[Stored items]
/-- The pointer checks of a tile's slot: the spaces that the instruction's page turns away, then the table of R63 in
order, up to the alignment. -/
def tilePlace (rule : SpaceRule) (p : Word) (size align : Nat) : M Place := do
  let s ← get
  let a := ptrAddr p
  if ptrSpace p == 2 then do
    require (a / 2 ^ 17 == 0 && Nat.ble (a + size) Config.spadBytes) (.trap .bounds p)
    require (a % align == 0) (.trap .alignment p)
    return .priv a
  else if ptrSpace p == 1 then do
    spaceCheck rule.global p
    let off := a % 2 ^ 17
    require (bitsOf a 31 17 == 0 && Nat.ble (off + size) Config.spadBytes) (.trap .bounds p)
    let l := s.launch (s.tile s.cur.site).name.1
    require (Nat.blt (bitsOf a 55 32) l.pkt.vtiles) (.trap .unmapped (BitVec.ofNat 64 (bitsOf a 55 32)))
    require (off % align == 0) (.trap .alignment p)
    return .vtile (bitsOf a 55 32) off
  else if ptrSpace p == 0 then do
    spaceCheck rule.hbm p
    require (a / 2 ^ 48 == 0) (.trap .hbm p)
    require (a % align == 0) (.trap .alignment p)
    return .hbm a
  else do
    spaceCheck (if a / 2 ^ 48 == 0 then rule.host else rule.peer) p
    require (Nat.ble (a / 2 ^ 48) 16) (.trap .hbm p)
    require (a % 2 ^ 48 % align == 0) (.trap .alignment p)
    return .aperture (a / 2 ^ 48) (a % 2 ^ 48)

/-- The pointer checks of R63 for an access of a size and an alignment. -/
def placeOf (rule : SpaceRule) (p : Word) (size align : Nat) : M Place := do
  let s ← get
  if s.cur.isCore then corePlace rule p size align else tilePlace rule p size align

/-! ### What holds an access -/

/-- Whether a place is in the own scratchpad. -/
def Place.isOwn (pl : Place) (vt : Nat) : Bool :=
  match pl with
  | .priv _ => true
  | .vtile v _ => v == vt
  | _ => false

/-- Holds an access behind the slot's fences. -/
def accessGate (store : Bool) (pl : Place) : M Unit := do
  let s ← get
  fenceGate store (pl.isOwn (s.tile s.cur.site).name.2)

/-- The site that holds a vtile of a launch, where its interface takes arrivals directly (R352, R353). -/
def State.siteOf (s : State) (idx vt : Nat) : Option Nat :=
  (s.tiles.find? fun r => r.2.occ == some (idx, vt) && (r.2.ni == .direct || r.2.ni == .sealed)).map (·.1)

/-! ### Packets -/

/-- What the name cache of a site says of a vtile (R339, R342). -/
def Tile.hopTo (t : Tile) (site idx vt ganglog : Nat) : Hop :=
  if t.occ == some (idx, vt) then .site site
  else
    match t.names.find? fun e => e.idx == idx && e.vt == vt with
    | some e =>
      match e.state with
      | .present | .forwarded => .site e.site
      | .absent => .ring idx (vt / 2 ^ ganglog)
    | none => .unresolved

/-- The name-cache entry of a packet's destination is the one used last (R339). -/
def Tile.touch (t : Tile) (d : Dest) : Tile :=
  match d with
  | .rim => t
  | .vtile idx vt =>
    let mine (e : NameEntry) : Bool := e.idx == idx && e.vt == vt
    { t with names := t.names.filter (fun e => !mine e) ++ t.names.filter mine }

/-- The home stack of a request to the rim, by its virtual stripe (R106, R364). -/
def Packet.stack (p : Packet) : Nat :=
  match p.body with
  | .request _ ptr _ => ptrAddr ptr / 4096 % 48
  | _ => 0

/-- The homes of a request to the rim: the stacks of the stripes that it touches (R106), and 48 for the host port. -/
def Packet.homes (p : Packet) : List Nat :=
  match p.body with
  | .request op ptr _ =>
    if ptrSpace ptr == 0 then (pagesOf (op.reads (ptrAddr ptr) ++ op.writes (ptrAddr ptr))).map (· % 48) else [48]
  | _ => []

/-- Whether a request is one of a copy engine: those have numbers that no slot's accesses have. -/
def Packet.byEngine (p : Packet) : Bool := Nat.ble (2 ^ 64) p.id

/-- Whether packet q, sent earlier, must be performed before packet p: one source slot and a home in common for requests, one
sender and receiver vtile for messages and register writes, in one traffic class (R112), while replies and the requests of a copy
engine, between which R123 alone has edges, have no order; and for a
packet whose translation came from a walk, every earlier one of its class from its interface (R341); the trace records of a site leave
it in order (R404). -/
def Packet.precedes (q p : Packet) : Bool :=
  q.tc == p.tc &&
    ((p.unperformed && q.dst == p.dst && q.src.idx == p.src.idx && q.src.vt == p.src.vt
        && (if p.isRequest then q.src.slot == p.src.slot && !q.byEngine && !p.byEngine && (p.dst != .rim || q.homes.any p.homes.contains)
          else true))
      || ((p.walked || p.isTrace) && q.site == p.site))

/-- Sends a packet into the fabric from its site: the site's counter of its colour counts it until it is ejected
(R346). -/
def State.inject (s : State) (p : Packet) : State :=
  let t := s.tile p.site
  let c := p.colour % 16
  let k : Fin 16 := Fin.ofNat 16 c
  if p.counts then
    { s.setTile p.site { t.touch p.dst with colourCtr := t.colourCtr.set k (t.colourCtr[k] + 1) } with fabric := s.fabric ++ [p] }
  else { s with fabric := s.fabric ++ [p] }

/-- A packet from the current slot. -/
def State.packet (s : State) (id tc : Nat) (dst : Dest) (body : Body) : Packet :=
  let site := s.cur.site
  let t := s.tile site
  { src := s.origin s.cur, id, site, tc, colour := t.colour, dst
    hop := match dst with
      | .rim => .unresolved
      | .vtile idx vt => t.hopTo site idx vt (s.launch idx).pkt.ganglog
    body, ts := (s.tb).setWidth 16, seq := (s.slot s.cur).exchanges, pc := (s.slot s.cur).pc, cyc := s.cycle, walked := false, counts := true,
    sys := (s.slot s.cur).sys }

/-- Takes the next issue number of the slot. -/
def freshId : M Nat := do
  let sl ← getSlot
  putSlot { sl with nextId := sl.nextId + 1 }
  return sl.nextId

/-- Whether a packet stands in its interface before it is injected: its translation is still to be found, or an earlier one that
must be performed before it stands there (R112, R341). -/
def State.queued (s : State) (p : Packet) : Bool :=
  (p.hop == .unresolved && p.dst != .rim) || (s.tile p.site).outq.any fun q => q.precedes p

/-- A request leaves its tile, or stands in the interface until it may; none where the router has no room under its colour. -/
def State.sendOff (s : State) (p : Packet) : Option State :=
  let t := s.tile p.site
  if s.queued p then some (s.setTile p.site { t.touch p.dst with outq := t.outq ++ [p] })
  else if t.mayColour p.colour then some (s.inject p) else none

/-- Sends a request of the current slot to the home of its place, in TC0 (R113). A tile injects nothing under a colour
whose counter is full (R346). -/
def sendRequest (op : MemOp) (ptr : Word) (dst : Dest) (id : Nat) (wants : Bool) : M Unit := do
  let s ← get
  match s.sendOff (s.packet id 0 dst (.request op ptr wants)) with
  | some s' => set s'
  | none => throw (.wait .held)

/-! ### The guarded phase (R125, R126) -/

/-- Whether a range lies in the private window of the phase. -/
def GuardState.inWindow (g : GuardState) (off n : Nat) : Bool :=
  match g.window with
  | some (b, len) => Nat.ble b off && Nat.ble (off + n) (b + len)
  | none => false

/-- Bytes of a captured access: its entry and its data rounded up to 16 (R126). -/
def captureBytes (data : Nat) : Nat := 16 + (data + 15) / 16 * 16
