/-- A fused lanewise operation; C names a vector queue entry (R186). -/
def vfma (d : VDst) (a b : VSrc) (c : BitVec 2) (np na : Bool) : M Flow := do
  checkVSrc false a
  checkVSrc true b
  checkVDst d
  windowVSrc a
  windowVSrc b
  windowVDst d
  checkFmt fmtFloat
  awaitVSrc a
  awaitVSrc b
  awaitVSrc (.vq (Fin.ofNat 4 c.toNat))
  vectorUnit 1
  let x ← readVSrc a
  let y ← readVSrc b
  let z ← readVSrc (.vq (Fin.ofNat 4 c.toNat))
  let sl ← getSlot
  let e := sl.venv (BitVec.allOnes 1024)
  let r := packFlags e.width (fun i =>
    if e.on i then
      floatFma e.fmt e.rounding np na (e.lane x.1.toNat i) (e.lane y.1.toNat i) (e.lane z.1.toNat i)
    else (0, 0)) e.lanes 0
  writeVDst (vlat 6 [a, b]) r.2 d (BitVec.ofNat 4096 r.1) x.2
  return .seq

/-- VFMA. -/
def execVfma (stl : Stl) (d : VDst) (a b : VSrc) (c : BitVec 2) (s : State) : Result :=
  issue (opF 0x28 0 stl d.code a.code b.code c) (vfma d a b c false false) s
/-- VFMS. -/
def execVfms (stl : Stl) (d : VDst) (a b : VSrc) (c : BitVec 2) (s : State) : Result :=
  issue (opF 0x28 1 stl d.code a.code b.code c) (vfma d a b c false true) s
/-- VFNMA. -/
def execVfnma (stl : Stl) (d : VDst) (a b : VSrc) (c : BitVec 2) (s : State) : Result :=
  issue (opF 0x28 2 stl d.code a.code b.code c) (vfma d a b c true true) s
/-- VFNMS. -/
def execVfnms (stl : Stl) (d : VDst) (a b : VSrc) (c : BitVec 2) (s : State) : Result :=
  issue (opF 0x28 3 stl d.code a.code b.code c) (vfma d a b c true false) s

/-! ### Compares (R187) -/

/-- An integer compare. -/
def vicmp (d : MaskNo) (a b : VSrc) (m : MaskNo) (f : Nat → Nat → Nat → Bool) : M Flow :=
  vcmp 5 fmtInt d a b m fun e x y => (f e.width x y, 0)
/-- A floating-point compare. -/
def vfcmp (d : MaskNo) (a b : VSrc) (m : MaskNo) (k : FCmp) : M Flow :=
  vcmp 6 fmtFloat d a b m fun e x y => floatCmp e.fmt e.rounding.ftz k x y

/-- VCMPEQ. -/
def execVcmpeq (stl : Stl) (d : MaskNo) (a b : VSrc) (m : MaskNo) (s : State) : Result :=
  issue (opV 0x29 0 stl d.toNat a.code b.code m) (vicmp d a b m fun _ x y => x == y) s
/-- VCMPLT. -/
def execVcmplt (stl : Stl) (d : MaskNo) (a b : VSrc) (m : MaskNo) (s : State) : Result :=
  issue (opV 0x29 1 stl d.toNat a.code b.code m) (vicmp d a b m fun w x y => decide (toSigned w x < toSigned w y)) s
/-- VCMPLTU. -/
def execVcmpltu (stl : Stl) (d : MaskNo) (a b : VSrc) (m : MaskNo) (s : State) : Result :=
  issue (opV 0x29 2 stl d.toNat a.code b.code m) (vicmp d a b m fun _ x y => Nat.blt x y) s
/-- VCMPLE. -/
def execVcmple (stl : Stl) (d : MaskNo) (a b : VSrc) (m : MaskNo) (s : State) : Result :=
  issue (opV 0x29 3 stl d.toNat a.code b.code m) (vicmp d a b m fun w x y => decide (toSigned w x ≤ toSigned w y)) s
/-- VFCMPEQ. -/
def execVfcmpeq (stl : Stl) (d : MaskNo) (a b : VSrc) (m : MaskNo) (s : State) : Result :=
  issue (opV 0x2A 0 stl d.toNat a.code b.code m) (vfcmp d a b m .eq) s
/-- VFCMPLT. -/
def execVfcmplt (stl : Stl) (d : MaskNo) (a b : VSrc) (m : MaskNo) (s : State) : Result :=
  issue (opV 0x2A 1 stl d.toNat a.code b.code m) (vfcmp d a b m .lt) s
/-- VFCMPLE. -/
def execVfcmple (stl : Stl) (d : MaskNo) (a b : VSrc) (m : MaskNo) (s : State) : Result :=
  issue (opV 0x2A 2 stl d.toNat a.code b.code m) (vfcmp d a b m .le) s
/-- VFCMPUN. -/
def execVfcmpun (stl : Stl) (d : MaskNo) (a b : VSrc) (m : MaskNo) (s : State) : Result :=
  issue (opV 0x2A 3 stl d.toNat a.code b.code m) (vfcmp d a b m .un) s

/-! ### Select, broadcast, extract, insert (R188) -/

/-- Lane j of a source where it is available, else zero. -/
def VEnv.avail (e : VEnv) (x j : Nat) : Nat := if Nat.blt j e.lanes && e.on j then e.lane x j else 0

/-- VSEL: the mask selects and does not govern. -/
def execVsel (stl : Stl) (d : VDst) (a b : VSrc) (m : MaskNo) (s : State) : Result :=
  issue (opV 0x2B 0 stl d.code a.code b.code m) (vop2 5 fmtRaw d a b m fun e x y i =>
    if Nat.blt i e.v then (if e.on i then e.lane x i else e.lane y i, 0) else (0, 0)) s

/-- VBCAST. -/
def execVbcast (stl : Stl) (d : VDst) (a : VSrc) (b : Src) (m : MaskNo) (s : State) : Result :=
  issue (opV 0x2B 1 stl d.code a.code b.code m) (vopS fmtRaw d a b m fun e x y i =>
    if e.on i then e.avail x y.toNat else 0) s
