/-- What of a tile the image holds in parts whose layout is open. -/
def Tile.rest (t : Tile) : SwapRest :=
  { iqs := t.iqs, hold := t.hold, heldReqs := t.heldReqs, streams := t.streams.map (·.map StreamBinding.saved),
    guard := t.guard, ovrs := t.slots.toList.map (·.ovr),
    gens := t.slots.toList.map fun sl => (sl.gen, sl.thread, sl.res), qs := t.slots.toList.map (·.q),
    vqs := t.slots.toList.map (·.vq), msgs := t.slots.toList.map (·.msg), flights := t.slots.toList.map (·.flights),
    nextIds := t.slots.toList.map (·.nextId), sendSeq := t.sendSeq, xerr := t.xerr, lastTicket := t.lastTicket,
    gresid := t.gresid, owner := t.occ,
    fences := t.slots.toList.map fun sl => (sl.fenceRel, sl.fenceAcq, sl.fenceAll, sl.fenceLb), nacqs := t.slots.toList.map (·.nacq),
    exchanges := t.slots.toList.map (·.exchanges), pendVals := t.slots.toList.map (·.pendVal), quiesce := t.quiesce,
    freeUse := t.freeUse, starteds := t.slots.toList.map (·.started), lates := t.slots.toList.map (·.late) }

/-- Whether a tile is quiescent (R304). -/
def Tile.quiescent (t : Tile) (now : Nat) : Bool :=
  (t.stop || t.slots.toList.all fun sl => !sl.thread || (sl.sys && sl.wait == .idle))
    && t.jobs.isEmpty && t.slots.toList.all (fun sl => sl.mheld.isNone) && Nat.ble t.mfree now && t.outq.isEmpty

/-- Whether rim memory holds an image's place without an uncorrectable word. -/
def State.imageOk (s : State) (a : Nat) : Bool :=
  Nat.ble (a + imageBytes) Config.hbmBytes && !s.hbmEcc.any fun w => Nat.ble a (w * 8) && Nat.blt (w * 8) (a + imageBytes)

/-- SWPOUT of a tile to an address: the state after it and its status (R304, R352, R355). What has completed at the tile has landed. A
tile without its core supply holds no state to write, and the status is 2 (R410; log entry 15, DEDUCED). -/
def State.swapOut (s : State) (site a : Nat) : State × Nat :=
  let s := s.settleAt site 8
  let t := s.tile site
  if !s.powered site then (s, 2)
  else if !t.quiescent s.cycle then (s, 1)
  else if !Nat.ble (a + imageBytes) Config.hbmBytes then (s, 2)
  else
    let key := t.occ.map fun nm => (s.launch nm.1).part
    let s1 := { s.sealedFor key (unitsIn a imageBytes) with
      hbm := t.writeImage s.hbm a s.freeCtr
      hbmEcc := clearEcc s.hbmEcc a imageBytes
      images := Table.put s.images a t.rest
      freeCtr := s.freeCtr + 896 }
    (s1.setTile site { t with ni := if t.occ.isSome then .spill else t.ni }, 0)

/-- The vtile that the Collier has assigned to a site: by migration, or by placement of its gang. -/
def State.assigned (s : State) (site : Nat) : Option (Nat × Nat) :=
  match s.moves.find? fun m => m.new == site with
  | some m => some (m.idx, m.vt)
  | none =>
    s.launches.findSome? fun l => l.2.gangs.findSome? fun g =>
      (g.sites.find? fun x => x.2 == site).map fun x => (l.1, x.1)

/-- Slot k of a tile that an image fills: a thread whose record holds one waits in SYS mode for RESTORE, with the EPC of its record
(R281, R355). Accesses of the slot that are still out keep their places, its fences and exchange count go on, and so do the start of
its activation (R406) and the faults reported to it. -/
def imageSlot (t : Tile) (r : SwapRest) (p : Packet128) (k : Fin 8) : Slot :=
  let base := p.recordAt k.val
  let g := r.gens.getD k.val (0, false, false)
  let fe := r.fences.getD k.val (0, 0, 0, 0)
  let sl : Slot := { t.slots[k] with
    gen := g.1, ovr := r.ovrs.getD k.val {}, nextId := r.nextIds.getD k.val 1, exchanges := r.exchanges.getD k.val 0
    pendVal := r.pendVals.getD k.val t.slots[k].pendVal
    fenceRel := fe.1, fenceAcq := fe.2.1, fenceAll := fe.2.2.1, fenceLb := fe.2.2.2 }
  if Nat.blt k.val p.records && t.recThread base then
    { sl with
      thread := true, res := g.2.2, sys := true, loading := true, recorded := true, pc := 0
      epc := (t.recWord base 0xBC8).setWidth 16
      q := r.qs.getD k.val (Vector.replicate 16 {}), vq := r.vqs.getD k.val (Vector.replicate 4 {})
      msg := r.msgs.getD k.val none, flights := r.flights.getD k.val [], nacq := r.nacqs.getD k.val 0
      started := r.starteds.getD k.val 0, late := r.lates.getD k.val [] }
  else { sl with flights := (r.flights.getD k.val []).filter Flight.inPad }

/-- The payload of a message in an image. One that overlaps another, for want of a single gap, stands in no one place of it (log
entry 13, DESIGN CHOICE). -/
def SwapRest.payload (r : SwapRest) (m : Memory) (a : Nat) (x : Msg) : Msg :=
  let n := 8 * x.words.length
  let clear := ((payloadRanges r.iqs r.msgs).filter fun y => overlap x.off n y.1 y.2).length
  if Nat.blt 1 clear then x
  else { x with words := (List.range x.words.length).map fun i => BitVec.ofNat 64 (Memory.read m (a + 0x21400 + x.off + 8 * i) 8) }

/-- Header slot k of input queue i of an image, in the place of the message that stood there. -/
def SwapRest.queued (r : SwapRest) (m : Memory) (a i k : Nat) (x : Msg) : Msg :=
  let at_ := a + 0x21000 + 16 * (16 * i + k)
  let h : Word := BitVec.ofNat 64 (Memory.read m at_ 8)
  let w := Memory.read m (at_ + 8) 8
  let y := r.payload m a x
  { y with hdr := h, kind := hdrKind h, srcVt := bitsOf w 23 0, srcSlot := bitsOf w 26 24, tc := bitsOf w 29 27,
           ts := BitVec.ofNat 16 (bitsOf w 47 32) }

/-- The input queues of an image (R354). -/
def SwapRest.queues (r : SwapRest) (m : Memory) (a : Nat) : Vector InQueue 4 :=
  Vector.ofFn fun i => { r.iqs[i] with msgs := r.iqs[i].msgs.zipIdx.map fun x => r.queued m a i.val x.2 x.1 }

/-- The held writes of an image, with the vectors that its payload space holds (R354). -/
def SwapRest.held (r : SwapRest) (m : Memory) (a : Nat) : List HeldWrite :=
  (heldSpots (payloadRanges r.iqs r.msgs) r.hold).map fun x =>
    match x.2 with
    | some o =>
      { x.1 with vec := BitVec.ofNat 4096 (Memory.read m (a + 0x21400 + o) 512)
                 side := BitVec.ofNat 128 (Memory.read m (a + 0x21400 + o + 512) 16) }
    | none => x.1

/-- The tile that an image fills, over the wiped one. -/
def Tile.readImage (t : Tile) (m : Memory) (a : Nat) (r : SwapRest) (p : Packet128) : Tile :=
  let t := { t with
    spad := Memory.slice m a 131072
    shadow := Memory.slice m (a + 0x20000) 4096
    fe := BitVec.ofNat 1024 (Memory.read m (a + 0x23000) 128)
    counters := Vector.ofFn fun i =>
      let w := Memory.read m (a + 0x23080 + 8 * i.val) 8
      { count := BitVec.ofNat 32 w, cls := BitVec.ofNat 6 (bitsOf w 37 32) }
    templates := Vector.ofFn fun i => BitVec.ofNat 256 (Memory.read m (a + 0x23280 + 32 * i.val) 32)
    iqs := r.queues m a, hold := r.held m a, heldReqs := r.heldReqs, streams := r.streams, guard := r.guard, sendSeq := r.sendSeq
    xerr := r.xerr, lastTicket := r.lastTicket, gresid := r.gresid, quiesce := r.quiesce, nodisp := r.quiesce, freeUse := r.freeUse }
  let r := { r with msgs := r.msgs.map (·.map (r.payload m a)) }
  { t with slots := Vector.ofFn fun k => imageSlot t r p k }

/-- What an image that no SWPOUT wrote holds in its open parts (log entry 14, DESIGN CHOICE). -/
def SwapRest.blank : SwapRest :=
  { iqs := Vector.replicate 4 {}, hold := [], heldReqs := [], streams := Vector.replicate 4 none, guard := {}, ovrs := [],
    gens := [], qs := [], vqs := [], msgs := [], flights := [], nextIds := [], sendSeq := Vector.replicate 8 0, xerr := 0,
    lastTicket := 0, gresid := 0, owner := none, fences := [], nacqs := [], exchanges := [], pendVals := [],
    quiesce := false, freeUse := 0, starteds := [], lates := [] }

/-- The images of a vtile that is on a tile again hold nothing that stands out. -/
def State.disown (s : State) (nm : Nat × Nat) : State :=
  { s with images := s.images.map fun r => (r.1, if r.2.owner == some nm then { r.2 with owner := none } else r.2) }

/-- A launch whose code image has been loaded (R355). -/
def Launch.loaded (l : Launch) (i : Image) : Launch := { l with code := i.code, handlers := i.handlers, entry := i.entry }

/-- SWPIN of a tile from an address, or fresh at address 0 (R304, R353, R355): the state after it and its status. A code image that
cannot be read or fails a check loads no tile and is reported (R155, R334). A tile without its core supply takes no state, and the
status is 2 (R410; log entry 15, DEDUCED). -/
def State.swapIn (s : State) (site a : Nat) : State × Nat :=
  let t0 := s.tile site
  if !s.powered site then (s, 2)
  else if !t0.quiescent s.cycle then (s, 1)
  else if a != 0 && !s.imageOk a then (s, 2)
  else
    let nm := s.assigned site
    let w := t0.wiped s.sysImage
    let fill (s : State) (w : Tile) (p : Packet128) : Tile :=
      if a == 0 then { w with fresh := true, freeUse := 0, slots := w.slots.map fun sl => { sl with gen := 0, exchanges := 0 } }
      else w.readImage s.hbm a ((Table.get? s.images a).getD .blank) p
    match nm with
    | none => (s.setTile site (fill s { w with ni := .direct, code := [] } {}), 0)
    | some (idx, vt) =>
      match s.loadImage idx with
      | none => (s.toCollier (regionOf site) 0x46 (idx % 2 ^ 16), 2)
      | some i =>
        let l := (s.launch idx).loaded i
        let t := fill s { w with occ := nm, code := i.code, ni := .append } l.pkt
        let s := ((s.setLaunch idx l).setTile site t).disown (idx, vt)
        let g := l.gangOf vt
        (s.storeRing idx g { s.ring idx g with drainpark := true }, 0)

end Sys2Proof.Machine
end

The task
Give back exactly the lines above starting at the line where "def SwapRest.held (r" appears and ending at the line where "templates := Vector.ofFn" appears, both included, with no other lines.

Output for this exercise
def SwapRest.held (r : SwapRest) (m : Memory) (a : Nat) : List HeldWrite :=
  (heldSpots (payloadRanges r.iqs r.msgs) r.hold).map fun x =>
    match x.2 with
    | some o =>
      { x.1 with vec := BitVec.ofNat 4096 (Memory.read m (a + 0x21400 + o) 512)
                 side := BitVec.ofNat 128 (Memory.read m (a + 0x21400 + o + 512) 16) }
    | none => x.1

/-- The tile that an image fills, over the wiped one. -/
def Tile.readImage (t : Tile) (m : Memory) (a : Nat) (r : SwapRest) (p : Packet128) : Tile :=
  let t := { t with
    spad := Memory.slice m a 131072
    shadow := Memory.slice m (a + 0x20000) 4096
    fe := BitVec.ofNat 1024 (Memory.read m (a + 0x23000) 128)
    counters := Vector.ofFn fun i =>
      let w := Memory.read m (a + 0x23080 + 8 * i.val) 8
      { count := BitVec.ofNat 32 w, cls := BitVec.ofNat 6 (bitsOf w 37 32) }
    templates := Vector.ofFn fun i => BitVec.ofNat 256 (Memory.read m (a + 0x23280 + 32 * i.val) 32)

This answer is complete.